- [Exercise aim] Among the records below, which lines contain the string "hwrite"? Report them.

- [Data extracts]
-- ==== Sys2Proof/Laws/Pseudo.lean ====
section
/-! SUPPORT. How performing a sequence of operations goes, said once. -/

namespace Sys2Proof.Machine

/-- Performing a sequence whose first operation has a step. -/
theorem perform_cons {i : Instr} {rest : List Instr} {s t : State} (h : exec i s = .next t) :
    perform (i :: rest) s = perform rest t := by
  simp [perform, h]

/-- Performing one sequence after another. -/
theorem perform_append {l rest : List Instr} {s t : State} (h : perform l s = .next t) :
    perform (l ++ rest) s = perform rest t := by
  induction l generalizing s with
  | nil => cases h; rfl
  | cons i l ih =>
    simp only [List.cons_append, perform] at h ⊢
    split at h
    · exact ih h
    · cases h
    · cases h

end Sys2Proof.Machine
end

---

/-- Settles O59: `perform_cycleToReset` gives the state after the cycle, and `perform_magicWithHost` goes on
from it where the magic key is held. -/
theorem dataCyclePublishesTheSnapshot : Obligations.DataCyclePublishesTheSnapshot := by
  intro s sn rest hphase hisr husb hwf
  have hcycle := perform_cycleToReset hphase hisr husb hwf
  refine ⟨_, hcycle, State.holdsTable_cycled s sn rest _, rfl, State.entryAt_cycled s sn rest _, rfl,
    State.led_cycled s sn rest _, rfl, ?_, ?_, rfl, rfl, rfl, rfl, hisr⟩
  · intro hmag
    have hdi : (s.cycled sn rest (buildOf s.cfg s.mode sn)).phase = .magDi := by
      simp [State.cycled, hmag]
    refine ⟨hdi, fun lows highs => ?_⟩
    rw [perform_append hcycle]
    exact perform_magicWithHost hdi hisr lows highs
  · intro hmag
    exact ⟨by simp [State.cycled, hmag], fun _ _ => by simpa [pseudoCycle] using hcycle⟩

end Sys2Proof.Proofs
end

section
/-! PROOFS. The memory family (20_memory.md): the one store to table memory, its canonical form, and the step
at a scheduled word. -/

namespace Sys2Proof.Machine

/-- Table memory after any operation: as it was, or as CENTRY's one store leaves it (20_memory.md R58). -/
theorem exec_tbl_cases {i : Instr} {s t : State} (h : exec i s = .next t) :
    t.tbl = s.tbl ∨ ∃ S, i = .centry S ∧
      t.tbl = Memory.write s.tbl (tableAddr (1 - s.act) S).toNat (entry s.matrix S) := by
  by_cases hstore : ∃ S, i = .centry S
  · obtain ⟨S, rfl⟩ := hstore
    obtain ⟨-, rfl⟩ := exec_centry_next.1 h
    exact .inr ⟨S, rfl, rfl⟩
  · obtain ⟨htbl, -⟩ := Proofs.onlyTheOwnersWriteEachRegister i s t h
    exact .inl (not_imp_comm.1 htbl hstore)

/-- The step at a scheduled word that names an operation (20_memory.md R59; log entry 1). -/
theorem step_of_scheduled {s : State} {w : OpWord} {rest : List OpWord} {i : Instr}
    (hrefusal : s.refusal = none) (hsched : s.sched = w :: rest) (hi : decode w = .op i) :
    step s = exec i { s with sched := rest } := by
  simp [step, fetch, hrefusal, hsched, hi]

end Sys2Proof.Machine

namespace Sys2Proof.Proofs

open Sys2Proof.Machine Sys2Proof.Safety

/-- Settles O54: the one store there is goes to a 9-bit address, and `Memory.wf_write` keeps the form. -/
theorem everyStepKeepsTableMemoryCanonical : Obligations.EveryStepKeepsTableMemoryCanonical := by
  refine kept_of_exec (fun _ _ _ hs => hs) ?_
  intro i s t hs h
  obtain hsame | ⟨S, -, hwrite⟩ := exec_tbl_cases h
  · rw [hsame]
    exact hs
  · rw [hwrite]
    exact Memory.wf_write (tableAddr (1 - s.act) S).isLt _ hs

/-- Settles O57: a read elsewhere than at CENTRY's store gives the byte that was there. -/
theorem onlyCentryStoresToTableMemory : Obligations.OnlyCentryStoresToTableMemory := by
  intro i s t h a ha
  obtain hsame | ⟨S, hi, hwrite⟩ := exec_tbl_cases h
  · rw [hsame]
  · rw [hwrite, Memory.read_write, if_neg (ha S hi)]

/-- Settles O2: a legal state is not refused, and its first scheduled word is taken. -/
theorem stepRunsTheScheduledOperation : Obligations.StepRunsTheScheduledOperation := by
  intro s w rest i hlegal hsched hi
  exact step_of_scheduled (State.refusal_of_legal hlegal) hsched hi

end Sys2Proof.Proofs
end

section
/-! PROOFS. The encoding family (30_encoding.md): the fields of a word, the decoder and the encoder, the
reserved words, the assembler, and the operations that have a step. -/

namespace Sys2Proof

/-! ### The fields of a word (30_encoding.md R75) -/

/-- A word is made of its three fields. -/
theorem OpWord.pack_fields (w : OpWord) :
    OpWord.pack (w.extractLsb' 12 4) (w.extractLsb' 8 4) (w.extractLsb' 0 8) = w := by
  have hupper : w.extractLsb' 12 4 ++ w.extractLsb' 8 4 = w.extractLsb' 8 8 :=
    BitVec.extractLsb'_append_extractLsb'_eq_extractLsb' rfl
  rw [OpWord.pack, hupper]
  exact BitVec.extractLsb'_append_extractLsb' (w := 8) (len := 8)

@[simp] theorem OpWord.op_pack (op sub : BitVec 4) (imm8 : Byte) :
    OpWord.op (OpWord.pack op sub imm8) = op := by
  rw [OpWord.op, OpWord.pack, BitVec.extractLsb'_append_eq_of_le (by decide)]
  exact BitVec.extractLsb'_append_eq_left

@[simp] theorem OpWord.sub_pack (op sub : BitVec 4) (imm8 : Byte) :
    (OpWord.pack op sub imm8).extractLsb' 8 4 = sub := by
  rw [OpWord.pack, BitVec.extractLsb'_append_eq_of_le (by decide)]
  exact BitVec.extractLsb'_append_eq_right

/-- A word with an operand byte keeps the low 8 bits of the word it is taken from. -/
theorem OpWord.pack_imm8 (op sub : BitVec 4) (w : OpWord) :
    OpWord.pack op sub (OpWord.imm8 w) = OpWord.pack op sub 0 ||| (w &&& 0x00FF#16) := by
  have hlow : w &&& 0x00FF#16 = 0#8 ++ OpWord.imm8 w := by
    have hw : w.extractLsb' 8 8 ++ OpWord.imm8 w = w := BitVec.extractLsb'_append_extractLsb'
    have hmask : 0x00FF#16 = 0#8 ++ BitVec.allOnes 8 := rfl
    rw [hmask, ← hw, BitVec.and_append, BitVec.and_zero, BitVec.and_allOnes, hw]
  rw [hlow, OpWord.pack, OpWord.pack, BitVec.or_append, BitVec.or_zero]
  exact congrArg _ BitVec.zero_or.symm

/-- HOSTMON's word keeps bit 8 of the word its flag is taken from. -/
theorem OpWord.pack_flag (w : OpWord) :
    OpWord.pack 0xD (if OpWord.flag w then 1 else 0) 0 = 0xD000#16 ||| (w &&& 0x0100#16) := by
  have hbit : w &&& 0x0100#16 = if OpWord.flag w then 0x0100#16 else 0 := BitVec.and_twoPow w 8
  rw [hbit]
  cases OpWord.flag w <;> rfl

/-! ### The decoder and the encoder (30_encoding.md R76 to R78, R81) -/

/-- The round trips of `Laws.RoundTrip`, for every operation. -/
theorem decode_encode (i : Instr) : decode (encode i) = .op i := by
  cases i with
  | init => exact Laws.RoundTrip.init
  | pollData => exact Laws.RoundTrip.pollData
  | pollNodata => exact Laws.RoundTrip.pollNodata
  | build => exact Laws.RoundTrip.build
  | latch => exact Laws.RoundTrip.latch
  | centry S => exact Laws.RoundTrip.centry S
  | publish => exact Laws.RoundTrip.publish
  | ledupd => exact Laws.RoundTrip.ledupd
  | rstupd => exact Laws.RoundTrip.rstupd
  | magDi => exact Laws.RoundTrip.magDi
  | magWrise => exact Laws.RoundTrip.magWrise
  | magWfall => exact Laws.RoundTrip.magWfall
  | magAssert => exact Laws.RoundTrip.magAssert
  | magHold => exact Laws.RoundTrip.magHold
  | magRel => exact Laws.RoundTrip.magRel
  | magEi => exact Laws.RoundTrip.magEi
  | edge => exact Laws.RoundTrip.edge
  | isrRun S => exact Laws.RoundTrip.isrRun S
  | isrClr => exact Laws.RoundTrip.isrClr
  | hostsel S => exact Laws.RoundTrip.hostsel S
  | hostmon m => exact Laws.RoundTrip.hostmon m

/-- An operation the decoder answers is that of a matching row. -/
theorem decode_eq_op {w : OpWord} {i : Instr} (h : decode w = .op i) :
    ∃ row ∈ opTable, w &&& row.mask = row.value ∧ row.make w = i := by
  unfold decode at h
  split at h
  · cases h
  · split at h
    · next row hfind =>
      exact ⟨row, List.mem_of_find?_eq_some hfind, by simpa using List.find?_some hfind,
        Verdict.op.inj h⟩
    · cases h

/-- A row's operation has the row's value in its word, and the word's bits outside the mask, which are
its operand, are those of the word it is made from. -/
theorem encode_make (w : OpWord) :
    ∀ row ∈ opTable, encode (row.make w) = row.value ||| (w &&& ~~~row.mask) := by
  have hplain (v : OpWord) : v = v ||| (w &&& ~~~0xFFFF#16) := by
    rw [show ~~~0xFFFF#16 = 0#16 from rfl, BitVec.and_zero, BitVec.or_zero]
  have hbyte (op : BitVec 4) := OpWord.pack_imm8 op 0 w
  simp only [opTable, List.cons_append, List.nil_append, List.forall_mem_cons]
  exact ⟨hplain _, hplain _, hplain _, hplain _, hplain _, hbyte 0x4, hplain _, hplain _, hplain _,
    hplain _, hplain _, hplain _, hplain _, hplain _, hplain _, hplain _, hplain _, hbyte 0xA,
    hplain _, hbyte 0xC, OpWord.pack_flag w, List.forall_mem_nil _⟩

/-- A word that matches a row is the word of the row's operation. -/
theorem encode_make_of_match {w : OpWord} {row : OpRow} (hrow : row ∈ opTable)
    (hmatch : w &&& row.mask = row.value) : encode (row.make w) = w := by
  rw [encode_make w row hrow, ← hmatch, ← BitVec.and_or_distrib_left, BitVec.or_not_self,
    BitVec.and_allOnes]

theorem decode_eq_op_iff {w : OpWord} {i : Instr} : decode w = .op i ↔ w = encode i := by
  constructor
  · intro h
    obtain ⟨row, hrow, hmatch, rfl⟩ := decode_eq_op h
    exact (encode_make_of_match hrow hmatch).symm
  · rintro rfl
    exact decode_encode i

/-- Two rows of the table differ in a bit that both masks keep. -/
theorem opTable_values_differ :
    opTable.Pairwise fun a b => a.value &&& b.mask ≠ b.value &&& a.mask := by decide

- [Written solution]
  obtain hsame | ⟨S, -, hwrite⟩ := exec_tbl_cases h
  · rw [hwrite]
  obtain hsame | ⟨S, hi, hwrite⟩ := exec_tbl_cases h
  · rw [hwrite, Memory.read_write, if_neg (ha S hi)]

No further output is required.